[Opening Information given section]
-- ==== Sys2Proof/Decode.lean ====
section
/-! DEFINITION. The decoder of R21-R45, total on any parcels and rejecting by name, and after it the
encoder written from the same tables. A 32-bit word I is read as the number I[31:0]; fields are
taken out by division and remainder. What a field's value forbids (R45) is checked by Instr.wf. -/

namespace Sys2Proof

/-- Why parcels are no instruction (R45). Each raises ILLEGAL at the first parcel (R45), which the
step takes as a trap; so a rejection never stops the machine. -/
inductive Reject where
  /-- compact op 0 or 22, or a KY fn of 7-31 (R25, R26) -/
  | compact
  /-- an unassigned major (R35) -/
  | major
  /-- an unassigned fn (R36-R44) -/
  | fn
  /-- a non-zero res0 field (R33, R45) -/
  | res0
  /-- a specifier code 40-63 (R29) -/
  | specifier
  /-- an XP parcel not followed by a word of major VA, VB or VC (R28) -/
  | xpUnit
  /-- the last parcel lies beyond what is given (R23) -/
  | truncated
  deriving DecidableEq, Repr

/-- A 6-bit specifier field (R29). -/
def spec (n : Nat) : Except Reject (Fin 40) :=
  if h : n < 40 then .ok ⟨n, h⟩ else .error .specifier

/-- Bit k of w. -/
def bitAt (w k : Nat) : Bool := w / 2 ^ k % 2 == 1

/-- The ty2 field, I[7:6], with the XP parcel before the word (R28). -/
def mkVx (w : Nat) (pre : Option Xp) : Vx := ⟨Fin.ofNat 4 (w / 64 % 4), pre⟩

/-- Major 0x00. -/
def decodeMajor00 (w : Nat) : Except Reject Instr :=
  match w / 268435456 % 16 with
  | 0 =>
      if w / 128 % 2 == 0 then (do
        let d ← spec (w % 64)
        let a ← spec (w / 65536 % 64)
        let b ← spec (w / 4194304 % 64)
        pure (.add (bitAt w 6) d a b))
      else .error .res0
  | 1 =>
      if w / 128 % 2 == 0 then (do
        let d ← spec (w % 64)
        let a ← spec (w / 65536 % 64)
        let b ← spec (w / 4194304 % 64)
        pure (.sub (bitAt w 6) d a b))
      else .error .res0
  | 2 =>
      if w / 128 % 2 == 0 then (do
        let d ← spec (w % 64)
        let a ← spec (w / 65536 % 64)
        let b ← spec (w / 4194304 % 64)
        pure (.mul (bitAt w 6) d a b))
      else .error .res0
  | 3 =>
      if w / 128 % 2 == 0 then (do
        let d ← spec (w % 64)
        let a ← spec (w / 65536 % 64)
        let b ← spec (w / 4194304 % 64)
        pure (.mulh (bitAt w 6) d a b))
      else .error .res0
  | 4 =>
      if w / 128 % 2 == 0 then (do
        let d ← spec (w % 64)
        let a ← spec (w / 65536 % 64)
        let b ← spec (w / 4194304 % 64)
        pure (.mulhn (bitAt w 6) d a b))
      else .error .res0
  | 5 =>
      if w / 128 % 2 == 0 then (do
        let d ← spec (w % 64)
        let a ← spec (w / 65536 % 64)
        let b ← spec (w / 4194304 % 64)
        pure (.div (bitAt w 6) d a b))
      else .error .res0
  | 6 =>
      if w / 128 % 2 == 0 then (do
        let d ← spec (w % 64)
        let a ← spec (w / 65536 % 64)
        let b ← spec (w / 4194304 % 64)
        pure (.divn (bitAt w 6) d a b))
      else .error .res0
  | 7 =>
      if w / 128 % 2 == 0 then (do
        let d ← spec (w % 64)
        let a ← spec (w / 65536 % 64)
        let b ← spec (w / 4194304 % 64)
        pure (.rem (bitAt w 6) d a b))
      else .error .res0
  | 8 =>
      if w / 128 % 2 == 0 then (do
        let d ← spec (w % 64)
        let a ← spec (w / 65536 % 64)
        let b ← spec (w / 4194304 % 64)
        pure (.remn (bitAt w 6) d a b))
      else .error .res0
  | 9 =>
      if w / 128 % 2 == 0 then (do
        let d ← spec (w % 64)
        let a ← spec (w / 65536 % 64)
        let b ← spec (w / 4194304 % 64)
        pure (.and (bitAt w 6) d a b))
      else .error .res0
  | 10 =>
      if w / 128 % 2 == 0 then (do
        let d ← spec (w % 64)
        let a ← spec (w / 65536 % 64)
        let b ← spec (w / 4194304 % 64)
        pure (.or (bitAt w 6) d a b))
      else .error .res0
  | 11 =>
      if w / 128 % 2 == 0 then (do
        let d ← spec (w % 64)
        let a ← spec (w / 65536 % 64)
        let b ← spec (w / 4194304 % 64)
        pure (.xor (bitAt w 6) d a b))
      else .error .res0
  | 12 =>
      if w / 128 % 2 == 0 then (do
        let d ← spec (w % 64)
        let a ← spec (w / 65536 % 64)
        let b ← spec (w / 4194304 % 64)
        pure (.shl (bitAt w 6) d a b))
      else .error .res0
  | 13 =>
      if w / 128 % 2 == 0 then (do
        let d ← spec (w % 64)
        let a ← spec (w / 65536 % 64)
        let b ← spec (w / 4194304 % 64)
        pure (.shr (bitAt w 6) d a b))
      else .error .res0
  | 14 =>
      if w / 128 % 2 == 0 then (do
        let d ← spec (w % 64)
        let a ← spec (w / 65536 % 64)
        let b ← spec (w / 4194304 % 64)
        pure (.sar (bitAt w 6) d a b))
      else .error .res0
  | 15 =>
      if w / 128 % 2 == 0 then (do
        let d ← spec (w % 64)
        let a ← spec (w / 65536 % 64)
        let b ← spec (w / 4194304 % 64)
        pure (.rol (bitAt w 6) d a b))
      else .error .res0
  | _ => .error .fn
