/-- 2^a for a finite a that is no integer: 2^(floor a) times the series, from below (R136). An a of
magnitude 2^13 or more lies beyond every format's range, whichever its value. -/
def exp2Mag (neg : Bool) (m : Nat) (e : Int) : FVal :=
  -- f is the fraction of a, in units of 2^-transBits, from below
  let big := 12 < e + Nat.log2 m
  if big then (if neg then .fin false 1 (-8192) else .fin false 1 8192) else
  let ip : Int := if 0 ≤ e then m * 2 ^ e.toNat else m / 2 ^ (-e).toNat
  let fr : Nat := if 0 ≤ e then 0 else m % 2 ^ (-e).toNat
  let den : Nat := 2 ^ (-e).toNat
  let n : Int := if neg then -ip - 1 else ip
  let f := if neg then (den - fr) * 2 ^ transBits / den else fr * 2 ^ transBits / den
  -- where the fraction is cut off at its very top, it stays below 1
  let f := if 2 ^ transBits ≤ f then 2 ^ transBits - 1 else f
  let x := f * ln2Fixed / 2 ^ transBits
  let s := expTerms x 100 1 (2 ^ transBits)
  let s := if 2 ^ (transBits + 1) ≤ s then 2 ^ (transBits + 1) - 1 else s
  sticky false s (n - transBits) false

/-- log2 of y in [1, 2), y in units of 2^-512, one bit at a time: n bits. -/
def log2Bits : Nat → Nat → Nat → Nat
  | 0, _, acc => acc
  | n + 1, y, acc =>
    let z := y * y / 2 ^ 512
    if 2 ^ 513 ≤ z then log2Bits n (z / 2) (2 * acc + 1) else log2Bits n z (2 * acc)

/-- log2 of a finite positive magnitude that is no power of two (R136). -/
def log2Mag (m : Nat) (e : Int) : FVal :=
  let l := Nat.log2 m
  let k : Int := e + l
  let fr := log2Bits 256 (m * 2 ^ 512 / 2 ^ l) 0
  let t : Int := k * 2 ^ 256 + fr
  if 0 ≤ t then sticky false t.toNat (-256) false else sticky true (-t - 1).toNat (-256) false

/-- VRCP's exact result and flags (R136). -/
def rcpVal (x : FVal) : FVal × Flags :=
  match x with
  | .nan q => (.nan false, flagIf q flagNV)
  | .inf s => (.fin s 0 0, 0)
  | .fin s m e => if m == 0 then (.inf s, flagDZ) else (recipMag s m e, 0)

/-- VRSQ's exact result and flags (R136). -/
def rsqVal (x : FVal) : FVal × Flags :=
  match x with
  | .nan q => (.nan false, flagIf q flagNV)
  | .inf s => if s then (.nan false, flagNV) else (.fin false 0 0, 0)
  | .fin s m e =>
    if m == 0 then (.inf s, flagDZ)
    else if s then (.nan false, flagNV)
    else (rsqrtMag m e, 0)

/-- VEXP2's exact result and flags (R136). -/
def exp2Val (x : FVal) : FVal × Flags :=
  match x with
  | .nan q => (.nan false, flagIf q flagNV)
  | .inf s => (if s then .fin false 0 0 else .inf false, 0)
  | .fin s m e =>
    if m == 0 then (.fin false 1 0, 0)
    else if e + Nat.log2 m ≤ 12 && (0 ≤ e || m % 2 ^ (-e).toNat == 0) then
      let n : Int := if 0 ≤ e then m * 2 ^ e.toNat else m / 2 ^ (-e).toNat
      (.fin false 1 (if s then -n else n), 0)
    else (exp2Mag s m e, 0)

/-- VLOG2's exact result and flags (R136). -/
def log2Val (x : FVal) : FVal × Flags :=
  match x with
  | .nan q => (.nan false, flagIf q flagNV)
  | .inf s => if s then (.nan false, flagNV) else (.inf false, 0)
  | .fin s m e =>
    if m == 0 then (.inf true, flagDZ)
    else if s then (.nan false, flagNV)
    else if m == 2 ^ Nat.log2 m then (FVal.ofInt (e + Nat.log2 m), 0)
    else (log2Mag m e, 0)

/-- Opposite infinities are among some values. -/
def opposed (xs : List FVal) : Bool := xs.contains (.inf false) && xs.contains (.inf true)

/-- The exact sum of a list of values, from the left, with its flags; +0 for none. Opposite infinities raise NV beside
a NaN too (R125, R130). -/
def sumVals : List FVal → FVal × Flags
  | [] => (.fin false 0 0, 0)
  | x :: xs => xs.foldl (fun acc y =>
      let (s, f) := acc.1.add false y
      (s, acc.2 ||| f)) (x, flagIf (x.isSig || opposed (x :: xs)) flagNV)
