/-- A strip can be read at once: one is buffered, or the pattern has ended (R271). -/
def Stream.ready (b : Stream) : Bool := !b.ahead.isEmpty || b.strips ≤ b.popped

/-! ## Queue registers -/

/-- The head of a queue for a context (R106): filled, and not reserved by another. -/
def Queue.front {α : Type} (q : Queue α) (x : Nat) : Option α :=
  match q.slots with
  | .filled v :: _ => if q.head.getD x == x then some v else none
  | _ => none

/-- A context may push: a slot is free, or it holds a reserved one (R106). -/
def Queue.room {α : Type} (q : Queue α) (depth x : Nat) : Bool :=
  q.slots.length < depth || q.slots.any fun
    | .reserved y => y == x
    | _ => false

/-- The head is popped and its reservation ends. -/
def Queue.pop {α : Type} (q : Queue α) : Queue α := { slots := q.slots.drop 1, head := none }

/-- A pushed entry fills the context's reserved slot, or takes the tail. -/
def Queue.push {α : Type} (q : Queue α) (x : Nat) (v : α) : Queue α :=
  let mine : QSlot α → Bool := fun
    | .reserved y => y == x
    | _ => false
  match q.slots.findIdx? mine with
  | some i => { q with slots := q.slots.set i (.filled v) }
  | none => { q with slots := q.slots ++ [.filled v] }

/-- The context reserves the head. -/
def Queue.claim {α : Type} (q : Queue α) (x : Nat) : Queue α := { q with head := some x }

/-- The context reserves the tail. -/
def Queue.book {α : Type} (q : Queue α) (x : Nat) : Queue α :=
  if q.slots.any (fun
    | .reserved y => y == x
    | _ => false) then q else { q with slots := q.slots ++ [.reserved x] }

/-- The context's reservations end (R106). -/
def Queue.release {α : Type} (q : Queue α) (x : Nat) : Queue α :=
  { slots := q.slots.filter fun
      | .reserved y => y != x
      | _ => true
    head := if q.head == some x then none else q.head }

/-- Filled entries (QOCC, R106). -/
def Queue.occ {α : Type} (q : Queue α) : Nat :=
  (q.slots.filter fun
    | .filled _ => true
    | _ => false).length

/-- Scalar queue n of a core changed by f. -/
def Core.updQ (k : Core) (n : Nat) (f : Queue DWord → Queue DWord) : Core :=
  { k with qs := k.qs.set (Fin.ofNat 4 n).val (f k.qs[Fin.ofNat 4 n]) (Fin.ofNat 4 n).isLt }
/-- Vector queue n of a core changed by f. -/
def Core.updQV (k : Core) (n : Nat) (f : Queue V512 → Queue V512) : Core :=
  { k with qv := k.qv.set (Fin.ofNat 4 n).val (f k.qv[Fin.ofNat 4 n]) (Fin.ofNat 4 n).isLt }

/-- Every reservation of a context ends. -/
def Core.release (k : Core) (x : Nat) : Core :=
  { k with qs := k.qs.map fun q => q.release x, qv := k.qv.map fun q => q.release x }

/-! ## Readiness (R100, R106-R108, R271) -/

/-- The direction codes among some operands that the context does not hold (R108). -/
def unheld (k : Core) (x : Fin 8) (cs : List Nat) : List Nat :=
  cs.filter fun c => 36 ≤ c && (k.link (c - 36)).claim != some x

/-- The least of some numbers. -/
def leastOf (d : Nat) (xs : List Nat) : Nat := xs.foldl Nat.min d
[Closing Information given section]
→ **Activity**
Starting at the first line of the entries above, please extract each line up to and including the line with "inductive Reject where", unchanged, and add nothing.

→ **Completed task**
-- ==== Sys2Proof/Decode.lean ====
section
/-! DEFINITION. The decoder of R21-R45, total on any parcels and rejecting by name, and after it the
encoder written from the same tables. A 32-bit word I is read as the number I[31:0]; fields are
taken out by division and remainder. What a field's value forbids (R45) is checked by Instr.wf. -/

namespace Sys2Proof

/-- Why parcels are no instruction (R45). Each raises ILLEGAL at the first parcel (R45), which the
step takes as a trap; so a rejection never stops the machine. -/
inductive Reject where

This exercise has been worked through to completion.